CSR03#show eigrp protocols
EIGRP-IPv4 Protocol for AS(11)
Metric weight K1=1, K2=0, K3=1, K4=0, K5=0
Soft SIA disabled
NSF-aware route hold timer is 240
EIGRP NSF enabled
NSF signal timer is 20s
NSF converge timer is 120s
Router-ID: 10.10.10.10
Topology : 0 (base)
Active Timer: 3 min
Distance: internal 90 external 170
Maximum path: 4
Maximum hopcount 100
Maximum metric variance 1
Default redistribution metric is 10000 100 255 1 1500CSR03#
As you can see the router-id sticks even after re-configuring the Loopback 10 interface and shutting it down and bringing it up again. Setting the router-id manually fixes the issue and gets iBGP back up and running again.

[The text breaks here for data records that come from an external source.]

theorem serviceSteps_serviced (s : State) : Serviced s s.serviceSteps := by
  have hmdu : ∀ u : State, Serviced u u.stepMdu := fun u => by
    unfold State.stepMdu
    split <;> exact ⟨rfl, rfl, rfl, rfl, rfl⟩
  have hm := hmdu s.prologue.stepBus
  have hf := commitAll_serviced s.prologue.stepBus.stepMdu.stepBusy.pipe.fwbList s.prologue.stepBus.stepMdu.stepBusy
  exact ⟨hf.x.trans hm.x, hf.c0.trans hm.c0, hf.mem.trans hm.mem, hf.script.trans hm.script, hf.nextTag.trans hm.nextTag⟩

theorem serviceSteps_pipe (s : State) : s.serviceSteps.pipe = { s.pipe with fwbList := [] } := by
  have hmdu : s.prologue.stepBus.stepMdu.stepBusy.pipe = s.pipe := (stepMdu_inert s.prologue.stepBus).pipe
  have hall := (commitAll_spec s.prologue.stepBus.stepMdu.stepBusy.pipe.fwbList s.prologue.stepBus.stepMdu.stepBusy).1.pipe
  show { (s.prologue.stepBus.stepMdu.stepBusy.commitAll _).pipe with fwbList := [] } = _
  rw [show (s.prologue.stepBus.stepMdu.stepBusy.commitAll _).pipe = s.pipe from hall.trans hmdu]

theorem runCycle_of_exception {e : Exc} (hslot : s.serviceSteps.pipe.wbSlot = some r) (hexc : r.exception = some e) :
    s.runCycle = some (s.serviceSteps.takeException r e (s.serviceSteps.flushClaims r)) := by
  simp [State.runCycle, hslot, hexc]

/-- Settles O51: the cycle is its first four steps, then the exception taken. -/
theorem exceptionEndsCycle : Obligations.ExceptionEndsCycle := by
  intro s r e hslot hexc
  have hs := serviceSteps_serviced s
  obtain ⟨n1, n2, n3⟩ := reg_ne
  have hc0 : ∀ j, (s.serviceSteps.takeException r e (s.serviceSteps.flushClaims r)).readC0 j =
      (s.serviceSteps.commitException r e).readC0 j := fun j => readC0_congr (by simp [State.takeException]) j
  refine ⟨_, runCycle_of_exception hslot hexc, by simp [State.takeException], ?_, ?_, ?_, ?_⟩
  · rw [hc0, commitException_readC0]; simp [n1, n2]
  · rw [hc0, commitException_readC0]; simp [n3]
  · have hpipe : (s.serviceSteps.takeException r e (s.serviceSteps.flushClaims r)).pipe =
        { emptyPipe with ex3List := s.serviceSteps.pipe.ex3List, fwbList := s.serviceSteps.pipe.fwbList } := by
      simp [State.takeException, State.flush]
    rw [hpipe, serviceSteps_pipe]
    rfl
  · simp [State.takeException, hs.x, hs.mem, hs.script, hs.nextTag]

end Sys2Proof.Machine
end

section
/-! SUPPORT. The schedule file (R404, R407): one bad line makes the whole file bad, and what makes a line bad; then one fault at
ALU in an instruction executed alone (R410, R415); then the statements about them. -/

namespace Sys2Proof.Machine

CSR03(config)#router eigrp 11
CSR03(config-router)#eigrp router-id ?
A.B.C.D EIGRP Router-ID in IP address formatCSR03(config-router)#eigrp router-id 10.10.10.11
CSR03(config-router)#exit
CSR03(config)#exit
CSR03#show i
*Jun 7 22:52:30.768: %SYS-5-CONFIG_I: Configured from console by consoleigrp pro
CSR03#show eigrp protocols
EIGRP-IPv4 Protocol for AS(11)
Metric weight K1=1, K2=0, K3=1, K4=0, K5=0
Soft SIA disabled
NSF-aware route hold timer is 240
EIGRP NSF enabled
NSF signal timer is 20s
NSF converge timer is 120s
Router-ID: 10.10.10.11
Topology : 0 (base)
Active Timer: 3 min
Distance: internal 90 external 170
Maximum path: 4
Maximum hopcount 100
Maximum metric variance 1
Default redistribution metric is 10000 100 255 1 1500CSR03#
*Jun 7 22:52:38.261: %DUAL-5-NBRCHANGE: EIGRP-IPv4 11: Neighbor 10.0.113.1 (GigabitEthernet1) is down: route configuration changed
*Jun 7 22:52:40.637: %DUAL-5-NBRCHANGE: EIGRP-IPv4 11: Neighbor 10.0.113.1 (GigabitEthernet1) is up: new adjacency
*Jun 7 22:52:41.137: %BGP-5-ADJCHANGE: neighbor 10.3.0.1 Up
CSR03#show ip route eigrp
Codes: L – local, C – connected, S – static, R – RIP, M – mobile, B – BGP
D – EIGRP, EX – EIGRP external, O – OSPF, IA – OSPF inter area
N1 – OSPF NSSA external type 1, N2 – OSPF NSSA external type 2
E1 – OSPF external type 1, E2 – OSPF external type 2
i – IS-IS, su – IS-IS summary, L1 – IS-IS level-1, L2 – IS-IS level-2
ia – IS-IS inter area, * – candidate default, U – per-user static route
o – ODR, P – periodic downloaded static route, H – NHRP, l – LISP
a – application route
+ – replicated route, % – next hop override, p – overrides from PfRGateway of last resort is not set
10.0.0.0/8 is variably subnetted, 7 subnets, 2 masks
D 10.0.100.1/32 [90/130816] via 10.0.113.1, 00:00:22, GigabitEthernet1
D 10.0.111.0/30 [90/281856] via 10.0.113.1, 00:00:22, GigabitEthernet1
D 10.3.0.1/32 [90/409856] via 10.0.113.1, 00:00:22, GigabitEthernet1
CSR03#show ip bgp sum
BGP router identifier 10.3.0.3, local AS number 5799
BGP table version is 58, main routing table version 58Neighbor V AS MsgRcvd MsgSent TblVer InQ OutQ Up/Down State/PfxRcd
10.3.0.1 4 5799 4 4 58 0 0 00:00:28 0
152.183.164.221 4 65000 0 0 1 0 0 never Idle
CSR03#
While this may have been a simple thing out of the gate, it could be very frustrating when you let things like routing protocols automatically do things, like use its default behavior to pick a router-id. I have decided that from this moment on I will manually define the router-id for EIGRP just like I do for BGP.